/-- Writes waiting fault records while the ring has room: at most n of them. A task whose unresolved trap one of them
records ends with it. -/
def flushFq : Nat → State → Nat → State
  | 0, s, _ => s
  | n + 1, s, asid =>
    match s.ctx? asid with
    | none => s
    | some c =>
      match c.fqWait with
      | [] => s
      | (r, wt) :: rest =>
        let rd := leNat (s.partRead asid (c.fq - 16) 8)
        let s := s.partTouch asid (c.fq - 16)
        if s.partHeld asid (c.fq - 16) || s.partHeld asid (c.fq + 64 * (c.fqWr % c.fqslots)) || c.fqWr - rd ≥ c.fqslots then s
        else
          let s := s.setCtx { s.timedRec c r with fqWait := rest, fqWr := c.fqWr + 1 }
          let s := s.partWrite asid (c.fq + 64 * (c.fqWr % c.fqslots)) (recBytes { r with time := s.ns })
          let s := s.partWrite asid (c.fq - 8) (leBytes 8 (c.fqWr + 1))
          flushFq n ((if c.fqWr == rd then s.raiseVector c else s).endTrapped wt) asid

/-- Appends a record to its context's fault queue, in SEQ order, and remembers what waits for its reply. -/
def appendRec (s : State) (r : FaultRec) (wt : Waiter) : State :=
  match s.ctx? r.asid with
  | none => s
  | some c =>
    let r := { r with seq := c.seq % 2 ^ 32, time := s.ns }
    let waits : Bool := match wt with | .nothing | .ends _ => false | _ => true
    let s := s.setCtx { c with seq := c.seq + 1, fqWait := c.fqWait ++ [(r, wt)]
                               waiting := if waits then c.waiting ++ [(r.seq, wt, r)] else c.waiting }
    flushFq (c.fqWait.length + 1) s r.asid

/-- Writes waiting event records while the event queue has room (R322, R446). -/
def flushEv : Nat → State → Nat → State
  | 0, s, _ => s
  | n + 1, s, asid =>
    match s.ctx? asid with
    | none => s
    | some c =>
      match c.evWait with
      | [] => s
      | r :: rest =>
        let rd := leNat (s.partRead asid (c.evq - 16) 8)
        let s := s.partTouch asid (c.evq - 16)
        if s.partHeld asid (c.evq - 16) || s.partHeld asid (c.evq + 32 * (c.evWr % c.evslots)) || c.evWr - rd ≥ c.evslots then s
        else
          let s := s.setCtx { c with evWait := rest, evWr := c.evWr + 1 }
          let s := s.partWrite asid (c.evq + 32 * (c.evWr % c.evslots)) r
          let s := s.partWrite asid (c.evq - 8) (leBytes 8 (c.evWr + 1))
          flushEv n (if c.evWr == rd then s.raiseVector c else s) asid

/-- Whether the event queue of a context has room for a record (R321). -/
def evRoom (s : State) (c : Context) : Bool :=
  c.evWait.isEmpty && decide (c.evWr - leNat (s.partRead c.asid (c.evq - 16) 8) < c.evslots)
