-- ==== Sys2Proof/Machine/Bank.lean ====
section
/-! DEFINITION. Class BNK: leases, bank commands and their performing, and base-die reduction jobs (R249, R250, R350 to
R374). -/

namespace Sys2Proof.Machine

/-! ### Walks (R350, R351) -/

/-- The pseudo-channel and stack of a physical address (R161, R350). -/
def pchOf (pa : Nat) : Nat := pa / 2 ^ 30 % 512
def stackOf (pa : Nat) : Nat := pa / 2 ^ 36 % 8

/-- The first address of page k of a walk. -/
def walkVa (va k : Nat) : Nat := if k == 0 then va else va / 8192 * 8192 + 8192 * k + va % 8192 / 512 * 512

/-- The physical page of a checked bank-local address, or the cause and address that fail (R358, R371). -/
def bankPage (s : State) (asid va : Nat) (w : Want) : Except (Nat × Nat) Nat :=
  match s.laneCheck asid va 1 w with
  | some cause => .error (cause, va)
  | none => match s.lookup asid va w with
    | none => .error (cNOTMAPPED, va)
    | some t =>
      if !t.bank || decide (t.pa ≥ Config.hbmEnd) || s.deadPchs.contains (pchOf t.pa) then .error (cBANKMAP, va)
      else .ok (t.pa / 8192 * 8192)

/-- The pages of a walk of n columns (R351). -/
def walkPages (s : State) (asid va n : Nat) (w : Want) : Except (Nat × Nat) (List Nat) :=
  (List.range ((va / 32 % 16 + n - 1) / 16 + 1)).foldlM (fun ps k => do
    let p ← bankPage s asid (walkVa va k) w
    match ps.getLast? with
    | some q => if pchOf p == pchOf q && p / 8192 == q / 8192 + 1 then .ok (ps ++ [p]) else .error (cBANKMAP, walkVa va k)
    | none => .ok [p]) []

/-- The physical address of column c of a walk in bank b. -/
def colAddr (pages : List Nat) (va b c : Nat) : Nat :=
  let k := va / 32 % 16 + c
  pages.getD (k / 16) 0 + 512 * b + 32 * (k % 16)

/-- The virtual address of column c of a walk in bank b. -/
def colVa (va b c : Nat) : Nat :=
  let k := va / 32 % 16 + c
  walkVa va (k / 16) / 8192 * 8192 + 512 * b + 32 * (k % 16)

/-! ### Leases (R354) -/

def State.pch? (s : State) (num : Nat) : Option Pch := s.pchs.find? fun p => p.num == num
def State.setPch (s : State) (p : Pch) : State := { s with pchs := modify (fun x => x.num == p.num) (fun _ => p) s.pchs }
def State.freePch (s : State) (num : Nat) : State := { s with pchs := s.pchs.filter fun p => p.num != num }

/-- The status and state of `bkmode` at a pseudo-channel (R354). -/
def bkmodeAt (s : State) (num node wid op : Nat) : Nat × State :=
  match s.pch? num with
  | none => if op == 0 then (0, { s with pchs := { num := num, holder := node, acqWave := wid } :: s.pchs }) else (2, s)
  | some p =>
    if p.holder != node then (if op == 0 then 1 else 2, s)
    else match op with
      | 0 => (0, s)
      | 1 => (0, s.setPch { p with all := true })
      | 2 => (0, s.setPch { p with all := false })
      | _ => (0, s.freePch num)

/-! ### The order of bank commands (R249, R358) -/

/-- The pages that a `bkfn` names. -/
def fnPages (s : State) (asid va n : Nat) : Except (Nat × Nat) (List Nat) :=
  (List.range n).foldlM (fun ps k => do
    let p ← bankPage s asid (if k == 0 then va else va / 8192 * 8192 + 8192 * k) .read
    .ok (ps ++ [p])) []

/-- The pseudo-channels a command reaches, or none where its address does not translate. -/
def cmdPchs (s : State) (c : BankCmd) : Option (List Nat) :=
  match c.op with
  | .fnIn n | .fnOut n => match fnPages s c.asid c.addr n with | .ok ps => some ((ps.map pchOf).dedup) | .error _ => none
  | _ => match s.translate c.asid c.addr with | some t => some [pchOf t.pa] | none => none

/-- Whether two commands may meet in a bank queue. -/
def pchsMeet (a b : Option (List Nat)) : Bool :=
  match a, b with
  | some x, some y => x.any fun p => y.contains p
  | _, _ => true

/-- The speculative family of a task, if any. -/
def cmdFam (s : State) (node : Nat) : Option Nat := (s.node? node).bind (specFamily s)

/-- Commands that need a non-speculative family (R324, R372). -/
def BankOp.needsDirect : BankOp → Bool
  | .op _ row _ _ _ _ _ => row
  | .st _ _ | .fnIn _ => true
  | _ => false

/-- Whether a command lies in the save area of its context (R440). -/
def cmdSaved (s : State) (c : BankCmd) : Bool := match s.ctx? c.asid with | some x => x.wd == .saved | none => false

/-- A command that its controller holds: a faulting one, one of a family that may not write yet, or one that is saved. -/
def cmdStopped (s : State) (c : BankCmd) : Bool :=
  c.fault.isSome || cmdSaved s c || (c.op.needsDirect && ((cmdFam s c.node).isSome || famWaits s c.node))

/-- A command that is in no bank queue: one that its controller holds, and the wave's later ones to its pseudo-channels (R371,
R372). -/
def cmdHeld (s : State) (c : BankCmd) : Bool :=
  cmdStopped s c || s.bcmds.any fun x =>
    x.wid == c.wid && decide (x.cid < c.cid) && cmdStopped s x && pchsMeet (cmdPchs s x) (cmdPchs s c)

/-- Whether a command may be performed now: a wave's commands are performed in issue order, those of different waves in the order
of their arrival, which is open, and none while another is at work in a common bank queue (R249, R358; log entry 16). -/
def cmdTurn (s : State) (c : BankCmd) : Bool :=
  let mine := cmdPchs s c
  !(s.bcmds.any fun x => x.cid != c.cid && ((x.pos != 0 && !cmdSaved s x) || (x.wid == c.wid && decide (x.cid < c.cid))) && pchsMeet (cmdPchs s x) mine)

+++++

■ Task to carry out ■
After locating the line holding "its reply. -/" above, output exactly that line and every line after it through the line holding "flushFq (c.fqWait.length + 1) s r.asid". Include nothing else.

■ Written answer ■
/-- Appends a record to its context's fault queue, in SEQ order, and remembers what waits for its reply. -/
def appendRec (s : State) (r : FaultRec) (wt : Waiter) : State :=
  match s.ctx? r.asid with
  | none => s
  | some c =>
    let r := { r with seq := c.seq % 2 ^ 32, time := s.ns }
    let waits : Bool := match wt with | .nothing | .ends _ => false | _ => true
    let s := s.setCtx { c with seq := c.seq + 1, fqWait := c.fqWait ++ [(r, wt)]
                               waiting := if waits then c.waiting ++ [(r.seq, wt, r)] else c.waiting }
    flushFq (c.fqWait.length + 1) s r.asid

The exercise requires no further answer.